여기서 볼 수 있듯이 낮은 온도는 아주 반복적이고 예상되는 텍스트를 만듭니다. 하지만 국부적인 구조는 매우 실제와 같습니다. 특히 모든 단어(단어는 글자의 지역 패턴으로 이루어집니다)가 실제 영어 단어입니다. 높은 온도에서 생성된 텍스트는 아주 흥미롭고 놀라우며 창의적이기도 합니다. 이따금 꽤 그럴싸하게 보이는 완전히 새로운 단어를 창조합니다(‘begarmed’와 ‘isharent’ 같은 단어입니다). 높은 온도에서는 국부적인 구조가 무너지기 시작합니다. 대부분의 단어가 어느정도 무작위한 문자열로 보입니다. 확실히 이 네트워크에서는 텍스트 생성에 가장 좋은 온도는 0.5입니다. 항상 다양한 샘플링 전략으로 실험해 봐야합니다! 학습된 구조와 무작위성 사이에 균형을 잘 맞추면 흥미로운 것을 만들 수 있습니다.

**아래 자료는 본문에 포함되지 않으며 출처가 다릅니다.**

-- ==== Sys2Proof/Machine/Atomics.lean ====
section
/-!
DEFINITION. Atomics (R262 to R265).
-/

namespace Sys2Proof.Machine

open Sys2Proof

/-- Operand and expected value in lane l, of n bytes (R262): `.cas` has the expected value in the registers above. -/
def atomArgs (w : FWord XMem) (it : Iss) (n l : Nat) : Nat × Nat :=
  let regs := n / 4
  let x := dataVal it w.d (2 * regs) l
  if atomCode w = 9 then (x % 2 ^ (8 * n), x / 2 ^ (8 * n)) else (dataVal it w.d regs l, 0)

/-- What an indivisible read of a place brings to its lanes (R119, R121): the writes it reads, and their releases; one
whose value is not returned completes no synchronisation (R265). -/
def State.atomSees (s : State) (it : Iss) (x : XMem) (ret : Bool) (lanes : Mask) (got : Got) : State :=
  if ret then s.didRead it.key lanes (acqObs x.ord x.obs) true got.srcs got.rels
  else s.didRead it.key lanes none false got.srcs []

/-- An atomic of one access: its operand and expected value, and what it does to an old value. -/
def atomNew (w : FWord XMem) (it : Iss) (n l o : Nat) : Nat :=
  let a := atomArgs w it n l
  atomOp (atomCode w) (8 * n) o a.1 a.2

/-- An atomic of n bytes at a virtual address that is performed at once: in a region on its version (R296), and where
another lane of the word meets a locked line (R137). -/
def State.atomNow (s : State) (it : Iss) (w : FWord XMem) (ret : Bool) (n : Nat) (a : Acc) : State × Nat :=
  let pa := it.l.phys a.addr
  let s := s.comeAfter it.key a.lanes .mem pa n
  let got := s.lastRead it.key .mem pa n
  let s := s.atomSees it w.x ret a.lanes got
  (s.putNow it.key a.lanes pa (leBytes n (atomNew w it n a.lane got.nat)) true false (s.accRels it w.x a.lanes), got.nat)

/-- One after another, in ascending order of lanes; the old values by lane (R117, R264). -/
def State.atomsNow (s : State) (it : Iss) (w : FWord XMem) (ret : Bool) (n : Nat) (accs : List Acc) :
    State × List (Nat × Nat) :=
  accs.foldl (fun (r : State × List (Nat × Nat)) a =>
    let t := r.1.atomNow it w ret n a
    (t.1, r.2 ++ [(a.lane, t.2)])) (s, [])

/-- The registers of an access's result: its lane's, or every active lane's for one access of the split. -/
def resultRegs (d : Dst) (regs : Nat) (m : Mask) (perLane : Bool) (a : Acc) : List RegId :=
  if perLane then dstRegs d regs a.lane
  else match d with
    | .v _ => (lanesOf m).flatMap fun l => dstRegs d regs l
    | d => dstRegs d regs 0

/-- An atomic is issued (R119, R264): it is performed later, after those of its lanes, or of lower lanes of its word, to
common bytes; its write is visible to its lanes. -/
def State.postAtom (s : State) (it : Iss) (w : FWord XMem) (n : Nat) (sp : Space) (at' : Nat) (a : Acc) (outs : List RegId)
    (req : Option Nat) : State :=
  let s := s.endLate it.key a.lanes sp at' n
  match s.group? it.key with
  | none => s
  | some g =>
    let v := atomArgs w it n a.lane
    let before := s.atoms.filter fun x => x.group == it.key && x.space == sp && overlap x.addr x.bytes at' n
      && (g.sees a.lanes x.id || x.word == s.free)
    let x : Atom :=
      { id := s.nextWrite, group := it.key, split := it.j, lanes := a.lanes, space := sp, addr := at', bytes := n,
        op := atomCode w, arg := v.1, expected := v.2, outs := outs, req := req, acq := acqObs w.x.ord w.x.obs,
        rels := s.accRels it w.x a.lanes, pc := it.sp.pc, word := s.free, after := before.map (·.id) }
    { s with atoms := s.atoms ++ [x], nextWrite := s.nextWrite + 1 : State }.wrote it.key a.lanes s.nextWrite

/-- The atomics of a word are issued, in ascending order of lanes; those with a result wait for all of it (R199). -/
def State.postAtoms (s : State) (it : Iss) (w : FWord XMem) (ret : Bool) (n : Nat) (m : Mask) (perLane : Bool)
    (xs : List (Acc × Space × Nat)) : State :=
  if ret then
    let first := s.nextId
    let s := { s with nextId := first + 1 + xs.length }
    let s := (xs.mapIdx fun i x => (i, x)).foldl (fun s (x : Nat × Acc × Space × Nat) =>
      s.postAtom it w n x.2.2.1 x.2.2.2 x.2.1 (resultRegs w.d (n / 4) m perLane x.2.1) (some (first + 1 + x.1))) s
    let p : Pend :=
      { id := first, writes := [], flags := {}, fto := false, left := w.la,
        waits := (List.range xs.length).map fun i => first + 1 + i }
    s.modSplit it.key it.j fun sp => { sp with pend := sp.pend ++ [p] }
  else xs.foldl (fun s (x : Acc × Space × Nat) => s.postAtom it w n x.2.1 x.2.2 x.1 [] none) s

/-- ATOM, ATOMN and ATOMU (R262 to R264): `ret` says whether old values are returned, `perLane` whether each active
lane has its own atomic. Outside a region each is issued and performed later; where a lane meets a locked line, the others
complete before the trap is raised (R137). -/
def atomWord (i : Instr) (w : FWord XMem) (perLane ret : Bool) (s : State) : Host.Outcome State Fault Refusal :=
  issue i s fun s it =>
    let m := it.exec w.p
    let n := widthBytes w.x.w
    let accs := accesses it m perLane fun l => srcVal s it .n64 w.a l
    match probEff it m (encode i) (accs.map fun a => (a, globalProb s it true false true a.addr n)) with
    | some e => e
    | none =>
      let ports := (accs.flatMap fun a => portsOf s it.l a.addr n).eraseDups
      let locked := accs.filter fun a => s.lockedAcc it a.addr n
      let free := accs.filter fun a => !s.lockedAcc it a.addr n
      if !ports.isEmpty then .park s (.ports ports)
      else if locked.isEmpty && !s.inRegion it.key then
        .ok (s.postAtoms it w ret n m perLane (accs.map fun a => (a, .mem, it.l.phys a.addr))) none
      else match free.findSome? fun a => s.accPoison it a.addr n with
        | some pa => .poison pa
        | none =>
          let ws (olds : List (Nat × Nat)) := if ret then loadWrites w.d (n / 4) m perLane olds else []
          if locked.isEmpty then
            let r := s.atomsNow it w ret n free
            .ok (if ret then r.1.writeLater it w.la (ws r.2) {} else r.1) none
          else withLocked it m s locked fun s => let r := s.atomsNow it w ret n free; r.1.writeNow it (ws r.2) {}

def execAtom (w : FWord XMem) (s : State) : Host.Outcome State Fault Refusal :=
  atomWord (.atom w) w (memVec w.d w.a (.imm 0)) true s

def execAtomn (w : FWord XMem) (s : State) : Host.Outcome State Fault Refusal :=
  atomWord (.atomn w) w (memVec w.d w.a (.imm 0)) false s

def execAtomu (w : FWord XMem) (s : State) : Host.Outcome State Fault Refusal := atomWord (.atomu w) w false true s

/-- One atomic on the handler scratchpad, which has one reader and writer, performed at once (R399). -/
def State.atomHnd (s : State) (it : Iss) (w : FWord XMem) (n : Nat) (r : List (Nat × Nat)) (a : Acc) (off : Nat) :
    State × List (Nat × Nat) :=
  let c := (s.ctx? it.g.launch it.g.core).getD it.c
  let o := leNat ((List.range n).map fun i => Map.get c.hscr 0 (off + i))
  (s.scrWrite it a.lanes (.hnd off) (leBytes n (atomNew w it n a.lane o)) true true false [], r ++ [(a.lane, o)])

/-- Places of a word in slices, and in the handler scratchpad. -/
def inSlices (it : Iss) (ps : List (Acc × Scr)) : List (Acc × Space × Nat) :=
  ps.filterMap fun x => match x.2 with
    | .slice core off => some (x.1, .scr it.g.launch core, off)
    | .hnd _ => none

def inHandler (ps : List (Acc × Scr)) : List (Acc × Nat) :=
  ps.filterMap fun x => match x.2 with
    | .hnd off => some (x.1, off)
    | .slice .. => none

/-- ATOMS and ATOMSN (R262 to R264). A word of which a lane reaches the handler scratchpad is performed at once there. -/
def atomScr (i : Instr) (w : FWord XMem) (ret : Bool) (s : State) : Host.Outcome State Fault Refusal :=
  issue i s fun s it =>
    let m := it.exec w.p
    let n := widthBytes w.x.w
    let perLane := memVec w.d w.a (.imm 0)
    scrPlaces s it m (accesses it m perLane fun l => src32 s it w.a l) n true fun ps =>
      let r := (inHandler ps).foldl (fun (r : State × List (Nat × Nat)) x => r.1.atomHnd it w n r.2 x.1 x.2) (s, [])
      if (inSlices it ps).isEmpty then
        .ok (if ret then r.1.writeLater it w.la (loadWrites w.d (n / 4) m perLane r.2) {} else r.1) none
      else
        let s := r.1.postAtoms it w ret n m perLane (inSlices it ps)
        .ok (s.modSplit it.key it.j fun sp => { sp with pend := sp.pend.map fun p =>
          if ret ∧ p.id = r.1.nextId then { p with writes := loadWrites w.d (n / 4) m perLane r.2 } else p }) none

def execAtoms (w : FWord XMem) (s : State) : Host.Outcome State Fault Refusal := atomScr (.atoms w) w true s

def execAtomsn (w : FWord XMem) (s : State) : Host.Outcome State Fault Refusal := atomScr (.atomsn w) w false s

end Sys2Proof.Machine
end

더 많은 데이터에서 크고 깊은 모델을 훈련하면 이것보다 훨씬 논리적이고 실제와 같은 텍스트 샘플을 생성할 수 있습니다. 당연히 우연이 아닌 의미 있는 텍스트가 생성된다고 기대하지 마세요. 글자를 연속해서 나열하기 위한 통계 모델에서 데이터를 샘플링한 것뿐입니다. 언어는 의사소통의 수단입니다. 의사소통이 의미하는 것과 의사소통이 인코딩된 메시지의 통계 구조 사이는 차이가 있습니다. 이 차이를 검증하기 위해 다음과 같은 사고 실험을 해보죠. 컴퓨터가 대부분의 디지털 통신에서 하는 것처럼 사람의 언어가 의사소통을 압축하는데 더 뛰어나다면 어떨까요? 언어의 의미가 줄진 않지만 고유한 통계 구조가 사라질 것입니다. 이는 방금과 같은 언어 모델을 학습하는 것을 불가능하게 만듭니다.

## 정리

* 이전의 토큰이 주어지면 다음 토큰(들)을 예측하는 모델을 훈련하여 시퀀스 데이터를 생성할 수 있습니다.
* 텍스트의 경우 이런 모델을 언어 모델이라 부릅니다. 단어 또는 글자 단위 모두 가능합니다.
* 다음 토큰을 샘플링할 때 모델이 만든 출력에 집중하는 것과 무작위성을 주입하는 것 사이에 균형을 맞추어야 합니다.
* 이를 위해 소프트맥스 온도 개념을 사용합니다. 항상 다양한 온도를 실험해서 적절한 값을 찾습니다.